[Problem to solve]
Within the listing below, the lines to output run from the one containing "def effect (f" through the one containing "else if needsInit"; copy them exactly and nothing else.

----

-- ==== Sys2Proof/Machine/Ops.lean ====
section
/-! DEFINITION. The shared operations: the pseudocode's sequencing (R13, R14), taking a fault (R256) and the
way out of it (R258), the end of a command (R255), acceptance (R252), and the two bit primitives (R131, R132). -/

namespace Sys2Proof.Machine

/-- `raise X(sub)` (R256), the block's one exception: FAULT, CODE, SUB and RC are written, the command ends
(a codec run with it), and everything else keeps the value it has at that moment. -/
def State.takeFault (s : State) (e : Raise) : State :=
  { s with status := s.status.latch e.kind e.sub, rc := faultCode e.kind, run := none }

/-- The first act of BS_INIT, the return from the fault state (R258): FAULT, CODE and SUB are cleared. There
is nothing saved to restore. -/
def State.leaveFault (s : State) : State := { s with status := s.status.clear }

/-- A refusal in the fault state (R257): RC <- STATUS.CODE and nothing else. -/
def State.refuse (s : State) : State := { s with rc := s.status.code }

/-- `done` (R255): RC <- 0; the command, and with it a codec run, has ended. -/
def State.done (s : State) : State := { s with rc := 0, run := none }

/-- `done(v)` (R255): RES <- v[31:0], RC <- 0. -/
def State.doneWith (s : State) (v : Nat) : State := { s with res := BitVec.ofNat 32 v, rc := 0, run := none }

/-- A piece of a rule's pseudocode: it goes on with a value and a state, or raises a fault in the state
reached so far, whose effects stay (R14, R189). -/
abbrev Act := EStateM Raise State

/-- The present state. -/
def current : Act State := fun s => .ok s s

/-- An effect on the state. -/
def effect (f : State → State) : Act Unit := fun s => .ok () (f s)

/-- `raise X(sub)` (R256). -/
def raise {α : Type} (k : FaultKind) (sub : Nat) : Act α := fun s => .error ⟨k, BitVec.ofNat 4 sub⟩ s

/-- `if c: raise X(sub)`. -/
def raiseIf (c : Bool) (k : FaultKind) (sub : Nat) : Act Unit :=
  fun s => if c then .error ⟨k, BitVec.ofNat 4 sub⟩ s else .ok () s

/-- The state a finished piece of pseudocode leaves: a raise ends the command with the fault (R256). -/
def settled : EStateM.Result Raise State Unit → State
  | .ok _ t => t
  | .error e t => t.takeFault e

/-- The state a rule's pseudocode leaves, from `s` on. -/
def settle (m : Act Unit) (s : State) : State := settled (m s)

/-- A command other than BS_INIT, from the acceptance tests on (R252 tests 1, 3 and 4; test 2 is the
decoder's): refused in the fault state, IllegalCommand(2) when it needs a BS_INIT that has not been, else its
rule. -/
def command (needsInit : Bool) (body : Act Unit) (s : State) : State :=
  if s.status.fault then s.refuse
  else if needsInit && !s.status.inited then s.takeFault ⟨.illegalCommand, 2⟩
  else settle body s

/-- A command word that is not legal (R252 tests 1 and 2, R253): refused in the fault state, else
IllegalCommand(1). -/
def illegalCommand (s : State) : State :=
  if s.status.fault then s.refuse else s.takeFault ⟨.illegalCommand, 1⟩

/-- A descriptor (R182): its rule in the direction of the run, at `g` = GPC. Outside a run the spec gives a
descriptor no effect (log 10). -/
def descriptor (body : Dir → Nat → Act Unit) (s : State) : Host.Outcome State Fault Refusal :=
  match s.run with
  | none => .fault .noRun
  | some d => .next (settle (body d s.gpc.toNat) s)

/-- `POS <- p`. -/
def State.withPos (s : State) (p : Nat) : State := { s with pos := BitVec.ofNat 32 p }

/-- `WriteBits(v, w)` (R131): the check on the whole width, then the `w` low bits of `v`, then POS. -/
def writeBits (v w : Nat) : Act Unit := do
  let s ← current
  raiseIf (s.cap.toNat * 8 < s.pos.toNat + w) .bufferOverflow 3
  effect fun s => (s.putBits s.pos.toNat v w).withPos (s.pos.toNat + w)

/-- The read bound of R132: LIMIT * 8 while the limit is in force, CAP * 8 otherwise. -/
def State.readBound (s : State) : Nat :=
  if s.status.limitEn then s.limit.toNat * 8 else s.cap.toNat * 8

/-- `ReadBits(w)` (R132): the check on the whole width, then the value, then POS. -/
def readBits (w : Nat) : Act Nat := do
  let s ← current
  raiseIf (s.readBound < s.pos.toNat + w) .bufferOverflow 4
  effect fun s => s.withPos (s.pos.toNat + w)
  pure (s.bitsValue s.pos.toNat w)

/-- A read of `DOC[a]` as a number. -/
def readDoc (a : Nat) : Act Nat := do
  let s ← current
  pure (s.docSlot a).toNat

/-- `DOC[a] <- v`. -/
def writeDoc (a v : Nat) : Act Unit := effect fun s => s.setDocSlot a (BitVec.ofNat 64 v)

end Sys2Proof.Machine
end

----

[Exercise result]
def effect (f : State → State) : Act Unit := fun s => .ok () (f s)

/-- `raise X(sub)` (R256). -/
def raise {α : Type} (k : FaultKind) (sub : Nat) : Act α := fun s => .error ⟨k, BitVec.ofNat 4 sub⟩ s

/-- `if c: raise X(sub)`. -/
def raiseIf (c : Bool) (k : FaultKind) (sub : Nat) : Act Unit :=
  fun s => if c then .error ⟨k, BitVec.ofNat 4 sub⟩ s else .ok () s

/-- The state a finished piece of pseudocode leaves: a raise ends the command with the fault (R256). -/
def settled : EStateM.Result Raise State Unit → State
  | .ok _ t => t
  | .error e t => t.takeFault e

/-- The state a rule's pseudocode leaves, from `s` on. -/
def settle (m : Act Unit) (s : State) : State := settled (m s)

/-- A command other than BS_INIT, from the acceptance tests on (R252 tests 1, 3 and 4; test 2 is the
decoder's): refused in the fault state, IllegalCommand(2) when it needs a BS_INIT that has not been, else its
rule. -/
def command (needsInit : Bool) (body : Act Unit) (s : State) : State :=
  if s.status.fault then s.refuse
  else if needsInit && !s.status.inited then s.takeFault ⟨.illegalCommand, 2⟩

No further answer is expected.